The series converges because $\lim_{n\to\infty}\frac{2n}{n^2+1}=0$.
The series converges because the terms are rational.
The series diverges because the numerator is linear.
The series diverges because $\lim_{n\to\infty}\frac{2n}{n^2+1}=0$.
No conclusion can be drawn because $\lim_{n\to\infty}\frac{2n}{n^2+1}=0$.
Explanation
The skill being tested is the nth-term test for divergence. This test states that if the limit of the sequence terms as n approaches infinity does not equal zero, then the infinite series must diverge. The reasoning is that for the partial sums to approach a finite value, the added terms must become negligible, which fails if they approach a nonzero number. If the terms do not shrink to zero, their accumulation cannot settle to a limit. A tempting distractor is choice A, which claims convergence because the limit is zero, but the test does not confirm convergence in this case. A transferable strategy for the nth-term test is to always compute the limit of a_n first; if it is not zero, conclude divergence, otherwise apply other convergence tests.
A series is $\sum_{n=1}^{\infty} \frac{1}{n}\cos\left(\frac{\pi}{n}\right)$. What does the nth-term test conclude?
The series diverges because $\lim_{n\to\infty}\frac{1}{n}\cos\left(\frac{\pi}{n}\right)\neq 0$.
The series converges because $\lim_{n\to\infty}\frac{1}{n}\cos\left(\frac{\pi}{n}\right)=0$.
The series diverges because $\cos(\pi/n)\to 1$.
No conclusion can be drawn because $\lim_{n\to\infty}\frac{1}{n}\cos\left(\frac{\pi}{n}\right)=0$.

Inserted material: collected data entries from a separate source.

-- ==== Sys2Proof/Tests/Slice0.lean ====
section
/-!
SUPPORT. Tests/Slice0.lean: the WellFormed smoke; the decoding of every constructor, from words written out by the field
rules of 30_encoding.md R165, R170, R171; one small step for most instructions, its values from 95_test_vectors.md part 2;
a few steps of the devices, from part 3; and a witness for the hypotheses of each statement.
-/

namespace Sys2Proof.Tests

open Sys2Proof Sys2Proof.Machine

/-! ### WellFormed -/

theorem test_wellFormed_refuses_invalid :
    [Instr.illegalD3, .illegalDB, .illegalDD, .illegalE3, .illegalE4, .illegalEB, .illegalEC, .illegalED, .illegalF4,
      .illegalFC, .illegalFD].all (fun i => !i.wellFormed) = true := by decide

theorem test_wellFormed_accepts : [Instr.nop, .halt, .stop 0x00, .ldAD8 0xFF, .set7A].all Instr.wellFormed = true := by decide

/-! ### Decoding -/

/-- The instructions of a list of words, each of `nbits` bits, the first byte lowest. -/
def words (nbits : Nat) (l : List Nat) : Option (List Instr) := l.mapM (decodeTableWord nbits)

/-- A word the table gives no operand bits: its operand bytes are 0. -/
theorem test_decode_short_words :
    words 8 [0x01, 0x3E, 0x10] = some [.ldBcD16 0x0000, .ldAD8 0x00, .stop 0x00] := by decide

/-- A stream that ends inside an instruction is refused. -/
theorem test_decode_refuses_short_stream :
    ([decode [], decode [0xCB], decode [0x3E], decode [0x01, 0x34]].all fun r =>
      match r with
      | .ok _ => false
      | .error _ => true) = true := by decide

theorem test_decode_op_0 :
    words 8 [
      0x00, 0x02, 0x03, 0x04, 0x05, 0x07, 0x09, 0x0A, 0x0B, 0x0C, 0x0D, 0x0F] = some [
      .nop, .ldAtBcA, .incBc, .incB, .decB, .rlca, .addHlBc, .ldAAtBc, .decBc, .incC, .decC, .rrca] := by decide

theorem test_decode_byte_0 :
    words 16 [
      0x9606, 0x9E0E] = some [
      .ldBD8 0x96, .ldCD8 0x9E] := by decide

theorem test_decode_word_0 :
    words 24 [
      0xA15C01, 0xA85C08] = some [
      .ldBcD16 0xA15C, .ldAtA16Sp 0xA85C] := by decide

theorem test_decode_op_1 :
    words 8 [
      0x12, 0x13, 0x14, 0x15, 0x17, 0x19, 0x1A, 0x1B, 0x1C, 0x1D, 0x1F] = some [
      .ldAtDeA, .incDe, .incD, .decD, .rla, .addHlDe, .ldAAtDe, .decDe, .incE, .decE, .rra] := by decide

theorem test_decode_byte_1 :
    words 16 [
      0x9010, 0x9616, 0x9818, 0x9E1E] = some [
      .stop 0x90, .ldDD8 0x96, .jrE8 0x98, .ldED8 0x9E] := by decide

theorem test_decode_word_1 :
    words 24 [
      0xA15C11] = some [
      .ldDeD16 0xA15C] := by decide

theorem test_decode_op_2 :
    words 8 [
      0x22, 0x23, 0x24, 0x25, 0x27, 0x29, 0x2A, 0x2B, 0x2C, 0x2D, 0x2F] = some [
      .ldAtHlIncA, .incHl, .incH, .decH, .daa, .addHlHl, .ldAAtHlInc, .decHl, .incL, .decL, .cpl] := by decide

theorem test_decode_byte_2 :
    words 16 [
      0x9020, 0x9626, 0x9828, 0x9E2E] = some [
      .jrNzE8 0x90, .ldHD8 0x96, .jrZE8 0x98, .ldLD8 0x9E] := by decide

theorem test_decode_word_2 :
    words 24 [
      0xA15C21] = some [
      .ldHlD16 0xA15C] := by decide

theorem test_decode_op_3 :
    words 8 [
      0x32, 0x33, 0x34, 0x35, 0x37, 0x39, 0x3A, 0x3B, 0x3C, 0x3D, 0x3F] = some [
      .ldAtHlDecA, .incSp, .incAtHl, .decAtHl, .scf, .addHlSp, .ldAAtHlDec, .decSp, .incA, .decA, .ccf] := by decide

theorem test_decode_byte_3 :
    words 16 [
      0x9030, 0x9636, 0x9838, 0x9E3E] = some [
      .jrNcE8 0x90, .ldAtHlD8 0x96, .jrCE8 0x98, .ldAD8 0x9E] := by decide

theorem test_decode_word_3 :
    words 24 [
      0xA15C31] = some [
      .ldSpD16 0xA15C] := by decide

theorem test_decode_op_4 :
    words 8 [
      0x40, 0x41, 0x42, 0x43, 0x44, 0x45, 0x46, 0x47, 0x48, 0x49, 0x4A, 0x4B, 0x4C, 0x4D, 0x4E, 0x4F] = some [
      .ldBB, .ldBC, .ldBD, .ldBE, .ldBH, .ldBL, .ldBAtHl, .ldBA, .ldCB, .ldCC, .ldCD, .ldCE, .ldCH, .ldCL, .ldCAtHl,
      .ldCA] := by decide

theorem test_decode_op_5 :
    words 8 [
      0x50, 0x51, 0x52, 0x53, 0x54, 0x55, 0x56, 0x57, 0x58, 0x59, 0x5A, 0x5B, 0x5C, 0x5D, 0x5E, 0x5F] = some [
      .ldDB, .ldDC, .ldDD, .ldDE, .ldDH, .ldDL, .ldDAtHl, .ldDA, .ldEB, .ldEC, .ldED, .ldEE, .ldEH, .ldEL, .ldEAtHl,
      .ldEA] := by decide

theorem test_decode_op_6 :
    words 8 [
      0x60, 0x61, 0x62, 0x63, 0x64, 0x65, 0x66, 0x67, 0x68, 0x69, 0x6A, 0x6B, 0x6C, 0x6D, 0x6E, 0x6F] = some [
      .ldHB, .ldHC, .ldHD, .ldHE, .ldHH, .ldHL, .ldHAtHl, .ldHA, .ldLB, .ldLC, .ldLD, .ldLE, .ldLH, .ldLL, .ldLAtHl,
      .ldLA] := by decide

The series converges because cosine is bounded.
Explanation
The skill being tested is the nth-term test for divergence. This test states that if the limit of the sequence terms as n approaches infinity does not equal zero, then the infinite series must diverge. The reasoning is that for the partial sums to approach a finite value, the added terms must become negligible, which fails if they approach a nonzero number. If the terms do not shrink to zero, their accumulation cannot settle to a limit. A tempting distractor is choice A, which claims convergence because the limit is zero, but the test is inconclusive in this case. A transferable strategy for the nth-term test is to always compute the limit of a_n first; if it is not zero, conclude divergence, otherwise apply other convergence tests.